Market troubles from last week still haven't cleared up. As of Monday afternoon, Bitcoin and Ethereum were down about 6% from the previous day, according to CoinGecko.
Last week closed with news that Chinese real estate developers Evergrande and Kaisa had missed U.S. dollar bond payments, causing stocks and crypto markets to dip. Analyst and trader Alex Kruger told Decrypt on Friday that we could also be seeing the impact of “performance fees, bonuses, audits, wash sales, [and] tax loss harvesting.”
But now the pressing concern is whether the Federal Reserve will alter its plans to slow down its bond buying program, concluding it in March instead of June. The impact was apparent in crypto and traditional markets on Monday.
Bitcoin’s price has slid since Friday. It’s been trading at just over $47,000, down 31% from the $69,044.77 all-time high it set on Nov. 10, 2021. And Ethereum, which was trading at a little more than $4,000 at the end of last week, lost ground over the weekend.

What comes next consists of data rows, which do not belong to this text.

-- ==== Sys2Proof/Tests/Slice0.lean ====
section
/-!
SUPPORT. The model's own tests: small states that meet the hypotheses of every clause of every statement, an ill-formed command for each check of WellFormed, and single
steps against values worked out from the spec.
-/
set_option Elab.async false
set_option maxRecDepth 4096
set_option linter.unusedVariables false
open Sys2Proof Sys2Proof.Machine


namespace Sys2Proof.Tests
open Sys2Proof.Machine

/-- A state with fields set: field, value, copy. -/
def setAll (s : State) (l : List (Field × Nat × Nat)) : State := l.foldl (fun s f => s.setFld f.1 f.2.1 f.2.2) s

/-- A part that serves: media ready, a pattern running, panel 0 with profile 0, tenant 0 ACTIVE on host 0 with its window and one plain range. -/
def served : State :=
  setAll State.reset [
    (Fd.PWR_STATUS_MEDIA, 1, 0), (Fd.PAT_STATUS_STATE, 2, 0), (Fd.PANEL_STATE_STATE, 1, 0), (Fd.TNT_STATE_STATE, 2, 0),
    (Fd.TNT_BIND_QCMD, 8, 0), (Fd.TNT_CRED_SQ0, 4, 0), (Fd.TNT_CRED_CQ0, 4, 0), (Fd.HRT_CTL_VALID, 1, 0), (Fd.HRT_CTL_SPACE, 1, 0),
    (Fd.HRT_CTL_RD, 1, 0), (Fd.HRT_CTL_WR, 1, 0), (Fd.HRT_CTL_VALID, 1, 1), (Fd.HRT_CTL_RD, 1, 1), (Fd.HRT_CTL_WR, 1, 1), (Fd.HRT_LIMIT_LIMIT, 0xFFFF, 1)]

/-- A command of tenant 0 in flight, all its cells taken. -/
def cmdOf (op : Nat) (words : List Word) (work : Work) : Cmd :=
  { uid := 7, tenant := 0, sq := 0, cq := 0, opcode := op, ncell := 0, tag := 5, seq := 0, words, full := true, early := none, cancel := none, since := 0,
    npins := [], fpins := [], curDone := [], work }

/-- The serving part with one command in flight. -/
def running (c : Cmd) : State := { served with inflight := [c], nextUid := 8 }
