/-- Read Descriptor (R24) and Clear-Accessed Descriptor (R25): the response carries the values as they stood
before the clear. The order and widths of the data are the model's reading (log 12), and so is descriptor 0's flag in
bit 0 of the first byte (log 31). -/
def Obligations.AccessedFlagsRead : Prop :=
  ∀ (s : State) (p : Packet) (rest : List Packet), s.starting = false →
    (∀ (n : Nat) (clear : Bool), Started .readDescriptor p rest s → n < 256 →
      p.payload = leBytes 1 n ++ [flagByte clear] →
      (63 < n → exec .readDescriptor s = .next (s.answered p rest .badParam []))
      ∧ ∀ d : Fin 64, d.val = n →
        let x := pick s.descriptors d
        exec .readDescriptor s = .next { s.answered p rest .ok
            (leBytes 4 x.base ++ leBytes 2 x.limit ++ [x.granularity.code, x.type.code, flagByte x.present,
              flagByte x.accessed, x.lock.code] ++ leBytes 4 x.span) with
          descriptors := if clear then upd s.descriptors d fun y => { y with accessed := false }
            else s.descriptors })
    ∧ ∀ set : Nat, Started .clearAccessedDescriptor p rest s → s.noPatchLoad → set < 2 ^ 64 →
      p.payload = leBytes 8 set →
      ∃ flags t, exec .clearAccessedDescriptor s = .next t
        ∧ flags < 2 ^ 64 ∧ (∀ d : Fin 64, flags.testBit d.val = (pick s.descriptors d).accessed)
        ∧ (∀ d : Fin 64, pick t.descriptors d = { pick s.descriptors d with
            accessed := (pick s.descriptors d).accessed && !set.testBit d.val })
        ∧ t = { s.answered p rest .ok (leBytes 8 flags) with descriptors := t.descriptors }

/-- Lock Descriptor (R27), Unlock Descriptor (R28) and the effect of Lock Down Descriptor (R29): descriptors 1 to
63 only; an accepted command answers the lock state after it and changes nothing else. -/
def Obligations.LockCommands : Prop :=
  ∀ (s : State) (p : Packet) (rest : List Packet) (n : Nat), Ready s → n < 256 → p.payload = leBytes 1 n →
    ((n = 0 ∨ 63 < n) →
      (Started .lockDescriptor p rest s →
        exec .lockDescriptor s = .next (s.answered p rest .badParam []))
      ∧ (Started .unlockDescriptor p rest s →
        exec .unlockDescriptor s = .next (s.answered p rest .badParam []))
      ∧ (Started .lockDownDescriptor p rest s →
        exec .lockDownDescriptor s = .next (s.answered p rest .badParam [])))
    ∧ ∀ d : Fin 64, d.val = n → d ≠ 0 →
      (Started .lockDescriptor p rest s →
        exec .lockDescriptor s = .next (match (pick s.descriptors d).lock with
          | .lockedDown => s.answered p rest .ok [LockState.lockedDown.code]
          | .unlocked => { s.answered p rest .ok [LockState.locked.code] with
              descriptors := upd s.descriptors d fun x => { x with lock := .locked } }
          | .locked => s.answered p rest .ok [LockState.locked.code]))
      ∧ (Started .unlockDescriptor p rest s →
        exec .unlockDescriptor s = .next (match (pick s.descriptors d).lock with
          | .lockedDown => s.answered p rest .descLocked []
          | .locked => { s.answered p rest .ok [LockState.unlocked.code] with
              descriptors := upd s.descriptors d fun x => { x with lock := .unlocked } }
          | .unlocked => s.answered p rest .ok [LockState.unlocked.code]))
      ∧ (Started .lockDownDescriptor p rest s →
        exec .lockDownDescriptor s = .next { s.answered p rest .ok [LockState.lockedDown.code] with
          descriptors := upd s.descriptors d fun x => { x with lock := .lockedDown } })

/-- What only power-on reset undoes (R29, R39): whatever the row, a LOCKED_DOWN descriptor keeps its state and
every field but the accessed flag, and the protection window keeps its fields while the lock is set. -/
def Obligations.LocksKept : Prop :=
  ∀ (i : Instr) (s t : State), (∀ strap, i ≠ .powerOnReset strap) → exec i s = .next t →
    (∀ d, (pick s.descriptors d).lock = .lockedDown →
      pick t.descriptors d = { pick s.descriptors d with accessed := (pick t.descriptors d).accessed })
    ∧ (s.window.locked = true → t.window = s.window)

/-- Set Protection Window (R38) and Protection Lock (R39). The codes of side and complement are R171's. -/
def Obligations.ProtectionWindowSet : Prop :=
  ∀ (s : State) (p : Packet) (rest : List Packet), Ready s →
    (∀ (size side complement : Nat), Started .setProtectionWindow p rest s →
      size < 256 → side < 256 → complement < 256 →
      p.payload = leBytes 1 size ++ leBytes 1 side ++ leBytes 1 complement →
      ((7 < size ∨ 1 < side ∨ 1 < complement) →
        exec .setProtectionWindow s = .next (s.answered p rest .badParam []))
      ∧ ∀ (z : Fin 8), z.val = size → side ≤ 1 → complement ≤ 1 →
        let new : ProtectionWindow :=
          ⟨z, if side = 0 then .bottom else .top, complement = 1, s.window.locked⟩
        (s.window.locked = true → exec .setProtectionWindow s = .next (s.answered p rest .protectedWords []))
        ∧ (s.window.locked = false →
          (∃ r ∈ s.reservation, r.first + r.count ≤ 131072
            ∧ ∃ a, r.first ≤ a ∧ a < r.first + r.count ∧ new.protects a = true) →
          exec .setProtectionWindow s = .next (s.answered p rest .busy []))
        ∧ (s.window.locked = false →
          (∀ r ∈ s.reservation, r.first + r.count ≤ 131072
            ∧ ∀ a, r.first ≤ a → a < r.first + r.count → new.protects a = false) →
          exec .setProtectionWindow s = .next { s.answered p rest .ok [] with window := new }))
    ∧ (Started .protectionLock p rest s → p.payload = [] →
      exec .protectionLock s = .next { s.answered p rest .ok [] with
        window := { s.window with locked := true } })
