-- ==== Sys2Proof/Laws/Memory.lean ====
section
/-! SUPPORT. The memories: reading after a write, and the canonical form each operation keeps. -/

namespace Sys2Proof.Machine

variable {α : Type}

/-! ### Sparse lists -/

/-- A written address reads the value written. -/
@[simp] theorem findAt_putAt_same (a : Nat) (v : α) (m : List (Nat × α)) : findAt a (putAt a v m) = some v := by
  induction m with
  | nil => simp [putAt, findAt]
  | cons p m ih =>
    obtain ⟨b, w⟩ := p
    simp only [putAt]
    split
    · simp [findAt]
    · split
      · simp [findAt]
      · next h => simpa [findAt, h] using ih

/-- A write leaves every other address. -/
theorem findAt_putAt_other {a b : Nat} (v : α) (m : List (Nat × α)) (h : b ≠ a) :
    findAt b (putAt a v m) = findAt b m := by
  induction m with
  | nil => simp [putAt, findAt, h]
  | cons p m ih =>
    obtain ⟨c, w⟩ := p
    simp only [putAt]
    split
    · simp [findAt, h]
    · split
      · next e => subst e; simp [findAt, h]
      · simp [findAt, ih]

/-- A removal leaves every other address. -/
theorem findAt_dropAt_other {a b : Nat} (m : List (Nat × α)) (h : b ≠ a) :
    findAt b (dropAt a m) = findAt b m := by
  induction m with
  | nil => rfl
  | cons p m ih =>
    obtain ⟨c, w⟩ := p
    simp only [dropAt]
    split
    · next e => subst e; simp [findAt, h]
    · simp [findAt, ih]

/-- Rising addresses, as a pairwise order. -/
theorem rising_iff (m : List (Nat × α)) : rising m = true ↔ m.Pairwise fun p q => p.1 < q.1 := by
  induction m with
  | nil => simp [rising]
  | cons p m ih =>
    match m with
    | [] => simp [rising]
    | q :: m =>
      simp only [rising, Bool.and_eq_true, decide_eq_true_eq, ih, List.pairwise_cons, List.mem_cons,
        forall_eq_or_imp]
      constructor
      · rintro ⟨h, k, l⟩
        exact ⟨⟨h, fun x hx => lt_trans h (k x hx)⟩, k, l⟩
      · rintro ⟨⟨h, -⟩, k, l⟩
        exact ⟨h, k, l⟩

/-- Nothing below the first address is listed. -/
theorem findAt_none_of_lt {a : Nat} (m : List (Nat × α)) (h : ∀ p ∈ m, a < p.1) : findAt a m = none := by
  induction m with
  | nil => rfl
  | cons p m ih =>
    obtain ⟨b, w⟩ := p
    have hb : a < b := h (b, w) (by simp)
    simp only [findAt, show a ≠ b by omega, if_false]
    exact ih fun q hq => h q (by simp [hq])

/-- The addresses of a list after a write. -/
theorem mem_putAt {a : Nat} {v : α} {m : List (Nat × α)} {p : Nat × α} (h : p ∈ putAt a v m) :
    p = (a, v) ∨ p ∈ m := by
  induction m with
  | nil => simpa [putAt] using h
  | cons q m ih =>
    obtain ⟨b, w⟩ := q
    simp only [putAt] at h
    split at h
    · simpa using h
    · split at h <;> simp only [List.mem_cons] at h ⊢
      · tauto
      · rcases h with h | h
        · tauto
        · rcases ih h with e | e <;> tauto

/-- The entries of a list after a removal. -/
theorem mem_dropAt {a : Nat} {m : List (Nat × α)} {p : Nat × α} (h : p ∈ dropAt a m) : p ∈ m := by
  induction m with
  | nil => exact h
  | cons q m ih =>
    obtain ⟨b, w⟩ := q
    simp only [dropAt] at h
    split at h
    · exact List.mem_cons_of_mem _ h
    · simp only [List.mem_cons] at h ⊢
      rcases h with h | h
      · exact .inl h
      · exact .inr (ih h)

/-- A write keeps rising addresses. -/
theorem rising_putAt (a : Nat) (v : α) {m : List (Nat × α)} (h : rising m = true) :
    rising (putAt a v m) = true := by
  rw [rising_iff] at h ⊢
  induction m with
  | nil => simp [putAt]
  | cons q m ih =>
    obtain ⟨b, w⟩ := q
    rw [List.pairwise_cons] at h
    simp only [putAt]
    split
    · next hlt =>
      refine List.pairwise_cons.2 ⟨?_, List.pairwise_cons.2 h⟩
      intro p hp
      rcases List.mem_cons.1 hp with rfl | hp
      · exact hlt
      · exact lt_trans hlt (h.1 p hp)
    · split
      · next e => subst e; exact List.pairwise_cons.2 h
      · next h1 h2 =>
        refine List.pairwise_cons.2 ⟨?_, ih h.2⟩
        intro p hp
        rcases mem_putAt hp with rfl | hp
        · change b < a
          omega
        · exact h.1 p hp

/-- A removal keeps rising addresses. -/
theorem rising_dropAt (a : Nat) {m : List (Nat × α)} (h : rising m = true) : rising (dropAt a m) = true := by
  rw [rising_iff] at h ⊢
  induction m with
  | nil => exact h
  | cons q m ih =>
    obtain ⟨b, w⟩ := q
    rw [List.pairwise_cons] at h
    simp only [dropAt]
    split
    · exact h.2
    · exact List.pairwise_cons.2 ⟨fun p hp => h.1 p (mem_dropAt hp), ih h.2⟩

/-- A removed address of a rising list is not listed. -/
theorem findAt_dropAt_same (a : Nat) {m : List (Nat × α)} (h : rising m = true) : findAt a (dropAt a m) = none := by
  rw [rising_iff] at h
  induction m with
  | nil => rfl
  | cons q m ih =>
    obtain ⟨b, w⟩ := q
    rw [List.pairwise_cons] at h
    simp only [dropAt]
    split
    · next e => subst e; exact findAt_none_of_lt m h.1
    · next e => simpa [findAt, e] using ih h.2

/-! ### The Table Store -/

/-- The canonical form in its parts. -/
theorem storeCanonical_iff (m : List (Nat × Word)) :
    storeCanonical m = true ↔ rising m = true ∧ ∀ p ∈ m, p.1 < Config.storeWords ∧ p.2 ≠ 0 := by
  simp [storeCanonical]

/-- A written word inside the store reads back. -/
theorem storeRead_storeWrite_same {m : List (Nat × Word)} {a : Nat} (w : Word) (h : rising m = true)
    (ha : a < Config.storeWords) : storeRead (storeWrite m a w) a = w := by
  simp only [storeRead, storeWrite, show ¬ Config.storeWords ≤ a by omega, if_false]
  split
  · next e => simp [findAt_dropAt_same a h, e]
  · simp

/-- A write leaves every other word. -/
theorem storeRead_storeWrite_other (m : List (Nat × Word)) {a b : Nat} (w : Word) (h : b ≠ a) :
    storeRead (storeWrite m a w) b = storeRead m b := by
  simp only [storeRead, storeWrite]
  split
  · rfl
  · split
    · rw [findAt_dropAt_other m h]
    · rw [findAt_putAt_other w m h]

/-- A write keeps the canonical form. -/
theorem storeCanonical_storeWrite {m : List (Nat × Word)} (a : Nat) (w : Word) (h : storeCanonical m = true) :
    storeCanonical (storeWrite m a w) = true := by
  rw [storeCanonical_iff] at h ⊢
  simp only [storeWrite]
  split
  · exact h
  · next ha =>
    split
    · exact ⟨rising_dropAt a h.1, fun p hp => h.2 p (mem_dropAt hp)⟩
    · next hw =>
      refine ⟨rising_putAt a w h.1, fun p hp => ?_⟩
      rcases mem_putAt hp with rfl | hp
      · exact ⟨by omega, hw⟩
      · exact h.2 p hp

/-- A run of writes keeps the canonical form. -/
theorem storeCanonical_storeWriteAll {m : List (Nat × Word)} (a : Nat) (ws : List Word)
    (h : storeCanonical m = true) : storeCanonical (storeWriteAll m a ws) = true := by
  induction ws generalizing m a with
  | nil => exact h
  | cons w ws ih => exact ih (a + 1) (storeCanonical_storeWrite a w h)

/-- A word outside a run of writes. -/
theorem storeRead_storeWriteAll_other (m : List (Nat × Word)) {a b : Nat} (ws : List Word)
    (h : b < a ∨ a + ws.length ≤ b) : storeRead (storeWriteAll m a ws) b = storeRead m b := by
  induction ws generalizing m a with
  | nil => rfl
  | cons w ws ih =>
    simp only [List.length_cons] at h
    simp only [storeWriteAll]
    rw [ih (storeWrite m a w) (by omega), storeRead_storeWrite_other m w (by omega)]

/-- Any word after a run of writes inside the store: word `i` of the run at address `a + i`, every other word as it
stood. -/
theorem storeRead_storeWriteAll {m : List (Nat × Word)} {a : Nat} {ws : List Word}
    (hm : storeCanonical m = true) (ha : a + ws.length ≤ Config.storeWords) (b : Nat) :
    storeRead (storeWriteAll m a ws) b =
      if a ≤ b ∧ b < a + ws.length then ws.getD (b - a) 0 else storeRead m b := by
  induction ws generalizing m a with
  | nil =>
    have : ¬ (a ≤ b ∧ b < a + ([] : List Word).length) := by simp
    rw [if_neg this]; rfl
  | cons w ws ih =>
    simp only [List.length_cons] at ha ⊢
    simp only [storeWriteAll]
    by_cases hb : b = a
    · subst hb
      rw [storeRead_storeWriteAll_other _ ws (by omega),
        storeRead_storeWrite_same w ((storeCanonical_iff m).1 hm).1 (by omega)]
      simp
    · rw [ih (storeCanonical_storeWrite a w hm) (by omega), storeRead_storeWrite_other m w hb]
      by_cases hr : a + 1 ≤ b ∧ b < a + 1 + ws.length
      · rw [if_pos hr, if_pos (by omega), show b - a = (b - (a + 1)) + 1 by omega]
        simp
      · rw [if_neg hr, if_neg (by omega)]

/-- The words read are the store's, one for each address. -/
theorem storeReadAll_eq (m : List (Nat × Word)) (a n : Nat) :
    storeReadAll m a n = (List.range n).map fun i => storeRead m (a + i) := by
  induction n generalizing a with
  | zero => rfl
  | succ n ih =>
    simp only [storeReadAll, ih, List.range_succ_eq_map, List.map_cons, List.map_map, Nat.add_zero]
    congr 1
    apply List.map_congr_left
    intro i _
    simp only [Function.comp_apply]
    congr 1
    omega

/-! ### The memories of the part -/

/-- The canonical form of the memories in its parts. -/
theorem memory_wf_iff (s : State) : Memory.wf s = true ↔ storeCanonical s.tableStore = true
    ∧ (∀ i, rising (pick s.sourceSlots i).rows = true) ∧ ∀ x, rising (pick s.outputSlots x).cells = true := by
  simp [Memory.wf, and_assoc]

/-- The memories after power-on reset have the canonical form. -/
theorem memory_wf_reset : Memory.wf State.reset = true := by
  rw [memory_wf_iff]
  exact ⟨by decide, by decide, by decide⟩

/-- Writing words into the Table Store keeps the canonical form. -/
theorem memory_wf_storeWriteAll {s : State} (a : Nat) (ws : List Word) (h : Memory.wf s = true) :
    Memory.wf { s with tableStore := storeWriteAll s.tableStore a ws } = true := by
  rw [memory_wf_iff] at h ⊢
  exact ⟨storeCanonical_storeWriteAll a ws h.1, h.2⟩

/-- Writing a line of a source slot keeps the canonical form. -/
theorem memory_wf_writeRow {s : State} (i : Fin 12) (line : Nat) (row : List Pixel) (h : Memory.wf s = true) :
    Memory.wf (s.writeRow i line row) = true := by
  rw [memory_wf_iff] at h ⊢
  refine ⟨h.1, fun j => ?_, h.2.2⟩
  simp only [State.writeRow, State.updSource, pick_upd]
  split
  · exact rising_putAt line row (h.2.1 j)
  · exact h.2.1 j

/-- Writing a cell of an output slot keeps the canonical form. -/
theorem memory_wf_writeCell {s : State} (x : Fin 52) (cell : Nat) (code : Cell) (h : Memory.wf s = true) :
    Memory.wf (s.updOutput x fun y => { y with cells := putAt cell code y.cells }) = true := by
  rw [memory_wf_iff] at h ⊢
  refine ⟨h.1, h.2.1, fun y => ?_⟩
  simp only [State.updOutput, pick_upd]
  split
  · exact rising_putAt cell code (h.2.2 y)
  · exact h.2.2 y

/-- A written cell reads back, and every other cell of every output slot stands. -/
theorem readCell_writeCell (s : State) (x y : Fin 52) (cell other : Nat) (code : Cell) :
    readCell (s.updOutput x fun z => { z with cells := putAt cell code z.cells }) y other =
      if y = x ∧ other = cell then code else readCell s y other := by
  simp only [readCell, State.updOutput, pick_upd]
  by_cases hy : y = x
  · subst hy
    by_cases hc : other = cell
    · subst hc; simp
    · simp [hc, findAt_putAt_other]
  · simp [hy]

end Sys2Proof.Machine
end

It was trading at about $3,800 on Monday, according to CoinGecko.
Things looked worse for other coins in the top 10. Solana’s native SOL was lagging 9% and Cardano’s ADA was down 7.5% from the day before. Meanwhile, the global crypto market cap was sitting at $2.26 trillion, a 5% drop over the last day.
Even exchange-traded products pegged to crypto assets, like the Grayscale Bitcoin Trust (GBTC) and ARK Innovation ETF (ARKK), were down 4% and 3% respectively on Monday.
Traditional markets weren’t faring much better. Since its open on Monday morning, the New York Stock Exchange Composite was down 124 points, or 0.75%, from its close on Friday, according to Yahoo Finance.
Up until the end of last week, economists were saying they expected the Fed to increase the rate of its taper, which would mean an early conclusion to the treasury and mortgage-backed bond buying programs it’s been using to prop up an economy that continues to suffer from the effects of the COVID-19 virus.
“We expect the Fed to announce a doubling in the pact of tapering at the December FOMC meeting,” Deutsche Bank economists wrote in a note last week, “bringing the monthly drawdown to $20 billion and $10 billion per month for Treasuries and MBS, respectively.”
If that were the case, the purchases would end in March instead of June. But now there are signs that Fed officials could be taking the omicron variant of the COVID-19 virus more seriously than they did the delta variant.
“Greater concerns about the virus could reduce people’s willingness to work in person, which would slow progress in the labor market and intensify supply-chain disruptions,” wrote Fed Chairman Jermoe Powell, in comments meant for a Tuesday appearance before the Senate Banking Committee.
It remains to be seen whether that “greater concern” will lead Fed officials to keep the bond buying programs on their original timeline. For now, it seems investors have been keen to offload risky assets until there’s some clarity around the Fed’s monetary policy.
The views and opinions expressed by the author are for informational purposes only and do not constitute financial, investment, or other advice.